I’ve been thinking a lot recently about how Linux is increasingly defining inter-operability based on the random decisions of engineers hacking on projects, and not on industry standards. Engineers who run the latest and greatest software at all times are absolutely the last people who should ever get to make such decisions because they will never notice when someone with a three-year-old distro runs into trouble. Conversely, the groaning starts the moment something is more than ten minutes old. In the real world (a place where people don’t run rawhide, and might be on F-12 by now…maybe – trust me, I talk to computer people who use Linux but aren’t hard core Linux kernel/distro hackers every day), people don’t upgrade every day, don’t run the latest software, and compatible standards matter.

Not only should we not re-invent the wheel as often as does happen (for no gain other than to make it impossible to have a simple “Linux way” to do something – sure your whizz-bang solution boots faster and looks prettier but I never asked you for it and what I had was probably good enough), but we should actually use industry bodies to produce standards, or at least make a bigger effort to standardize. I want, in the future to walk into a hotel room and see “this is how you do this in Linux” instructions, not instructions for Fedora, Ubuntu, blah blah.

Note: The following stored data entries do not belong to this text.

-- ==== Sys2Proof/Tests/Slice0.lean ====
section
/-! SUPPORT. Tests: terms that the well-formedness checks refuse, small steps worked from the spec, and for every statement
states and operands that meet its hypotheses. -/

namespace Sys2Proof.Tests

open Sys2Proof Sys2Proof.Machine

set_option Elab.async false

/-! Helpers: a state with registers written, with settings committed, and a byte string with bytes set. -/

/-- Register fields written. -/
def wrs (l : List (Fld × Nat)) (s : State) : State := l.foldl (fun s e => s.wr e.1 e.2) s
/-- Settings in force. -/
def cfg (l : List (Fld × Nat)) (s : State) : State :=
  { s with hop := { s.hop with active := l.foldl (fun m e => RegMap.set m e.1 e.2) s.hop.active } }
/-- A byte string of a length, zero but for the bytes listed. -/
def bytesOf (len : Nat) (l : List (Nat × Nat)) : Bytes := (List.range len).map (fun i => BitVec.ofNat 8 ((l.lookup i).getD 0))

/-- The state that a command leaves. -/
def after (c : Instr) (s : State) : State :=
  match exec c s with
  | .next t => t
  | _ => s

/-! Well-formedness: each check refuses an ill-formed term. -/

/-- A command in ring 2: opcode, flags, operand bytes, buffer address, length and content. -/
def cmd (op flags : Nat) (ops : Bytes) (buf len : Nat) (data : Bytes) (ring : Fin 4 := 2) : HostCmd :=
  { ring, desc := { op := BitVec.ofNat 16 op, flags := BitVec.ofNat 8 flags, byte3 := 0, tag := 77, buf := BitVec.ofNat 64 buf,
                    len := BitVec.ofNat 32 len, rsv := 0, ops }, data, dmaOk := true }

theorem test_wf_descriptor : (cmd 0 0 (bytesOf 40 []) 0 0 []).wf = true ∧ (cmd 0 0 (bytesOf 39 []) 0 0 []).wf = false ∧
    (cmd 0 0 (bytesOf 40 []) 0 3 [1, 2, 3, 4]).wf = false := by decide

theorem test_wf_opcode (n : Fin 24) :
    let op := [0x00, 0x10, 0x11, 0x12, 0x20, 0x21, 0x30, 0x31, 0x32, 0x40, 0x41, 0x42, 0x43, 0x44, 0x50, 0x51, 0x60, 0x61,
      0x70, 0x71, 0x72, 0x73, 0x80, 0x81].getD n.val 0
    let row := fun (c : HostCmd) => [Instr.cmdNop c, .cmdSigRead c, .cmdSigWrite c, .cmdSlotStatus c, .cmdLoopRead c,
      .cmdLoopWrite c, .cmdForce c, .cmdUnforce c, .cmdForceList c, .cmdStageRegs c, .cmdStageSlots c, .cmdCheck c,
      .cmdCommit c, .cmdDiscard c, .cmdProgLoad c, .cmdProgRead c, .cmdLogRead c, .cmdLogErase c, .cmdFwManifest c,
      .cmdFwDelta c, .cmdFwActivate c, .cmdFwConfirm c, .cmdMillSend c, .cmdMillRead c].getD n.val .dbgStatus
    (row (cmd op 0 (bytesOf 40 []) 0 0 [])).wf = true ∧ (row (cmd (op + 0x100) 0 (bytesOf 40 []) 0 0 [])).wf = false := by
  revert n; decide +kernel

theorem test_wf_frame : (⟨2047, false, false, false, true, []⟩ : CanFrame).wf = true ∧
    (⟨2048, false, false, false, false, []⟩ : CanFrame).wf = false ∧
    (⟨5, true, true, false, true, []⟩ : CanFrame).wf = false ∧ (⟨5, true, false, true, false, []⟩ : CanFrame).wf = false ∧
    (⟨5, true, false, false, false, bytesOf 9 []⟩ : CanFrame).wf = false ∧
    (Instr.millFrameReceived 0 ⟨5, true, true, false, false, bytesOf 9 []⟩).wf = false := by decide

theorem test_wf_host_writes (h : PlyHdr) (b : BitVec 64) :
    (Instr.hostWriteReceived h b [.mill 0 0 [1]]).wf = false ∧ (Instr.hostWriteReceived h b [.loop 0 none none none]).wf = false ∧
    (Instr.hostWriteReceived h b [.loop 0 none none (some 3), .slot 1 2]).wf = true :=
  ⟨rfl, rfl, rfl⟩

theorem test_wf_lengths (h : PlyHdr) (b : BitVec 64) (f : BitVec 32)
    (big : List (BitVec 64)) (long : big.length = 511) :
    (Instr.reachReceived h [1]).wf = false ∧ (Instr.millSnapReceived h 1 63 []).wf = false ∧
    (Instr.stateReceived h 0 b f big).wf = false ∧
    (Instr.bar2Access 0 4 (some [1]) false).wf = false :=
  ⟨rfl, rfl, by simp [Instr.wf, long], rfl⟩

theorem test_wf_doorbell :
    (Instr.doorbellReadEnd true (bytesOf 127 []) []).wf = false ∧
    (Instr.doorbellReadEnd true (bytesOf 128 []) [cmd 0 0 [] 0 0 []]).wf = false ∧
    (Instr.lowWordRead 6 true).wf = false := by decide +kernel

/-! Twist code. -/

/-- A program of one strand of one word, with 20 words of data that the strand owns and one indexed access up to 3. -/
def progOf (w : Nat) : Bytes :=
  bytesOf 304 ([(7, 1), (12, 20), (32, 1), (82, 20), (120, 1), (140, 3)] ++ (List.range 8).map (fun m => (128 + m, w / 256 ^ m)))
/-- The program whose word is that of an instruction. -/
def progAt (a : Instr) : Bytes := progOf ((twistWord a).getD 0)
/-- A strand at its first word: g1 is 3, g2 the least number and g3 the greatest. -/
def strand1 : Strand :=
  { Strand.start with g := [(1, 3), (2, 0x800000000), (3, 0x7FFFFFFFF)], loops := [⟨0, 3, 2, 1, 1⟩], calls := [9], phase := .running }
/-- An instance of task 15 of the sample of turn 5. -/
def instOf (b : Bytes) : TaskInst :=
  { prog := b, sample := 5, period := 1, first := true, prevSlip := false, phase := .running,
    view := [(4, ⟨0x3FFFF, 0⟩), (5, ⟨3, 3⟩)], nodes := [], mbr := [(127, some ([7], 2))], out := [], data := [], loopWrites := [],
    mbq := [], spindles := [0], strands := [strand1], carry := none }
/-- A module that runs it. -/
def runningOf (b : Bytes) : State :=
  { State.reset with tasks := { State.reset.tasks with task := [(15, { TaskSt.fresh with inst := some (instOf b) })] } }
/-- An instruction stands at the strand's program counter, and its strand runs. -/
def Stood (a : Instr) : Prop :=
  Running (runningOf (progAt a)) 15 0 (instOf (progAt a)) strand1 ∧ Stands a (instOf (progAt a)) 0 strand1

Because in the latter case nobody is going to care enough to do it and Linux will continue to be a mere afterthought.

Two steps to fix this problem:

  • 1). Every project should have architects who set direction and whose opinion counts as gospel on decisions that will impact user experience. They can veto the silly wheel re-invention exercises. People who don’t like that can go hack on Linux From Scratch in their basement.
  • 2). Every project should work with independent industry bodies to standardize the moment some new feature comes along. So that there is one “Linux way” to do it, and not ten different but similar ways to do the same thing.

That’s my two cents (sense) on a Friday. If those things happened, users would be the better for it. You may now arrogantly tell me how wrong I am and how much better the world would be if none of that happened.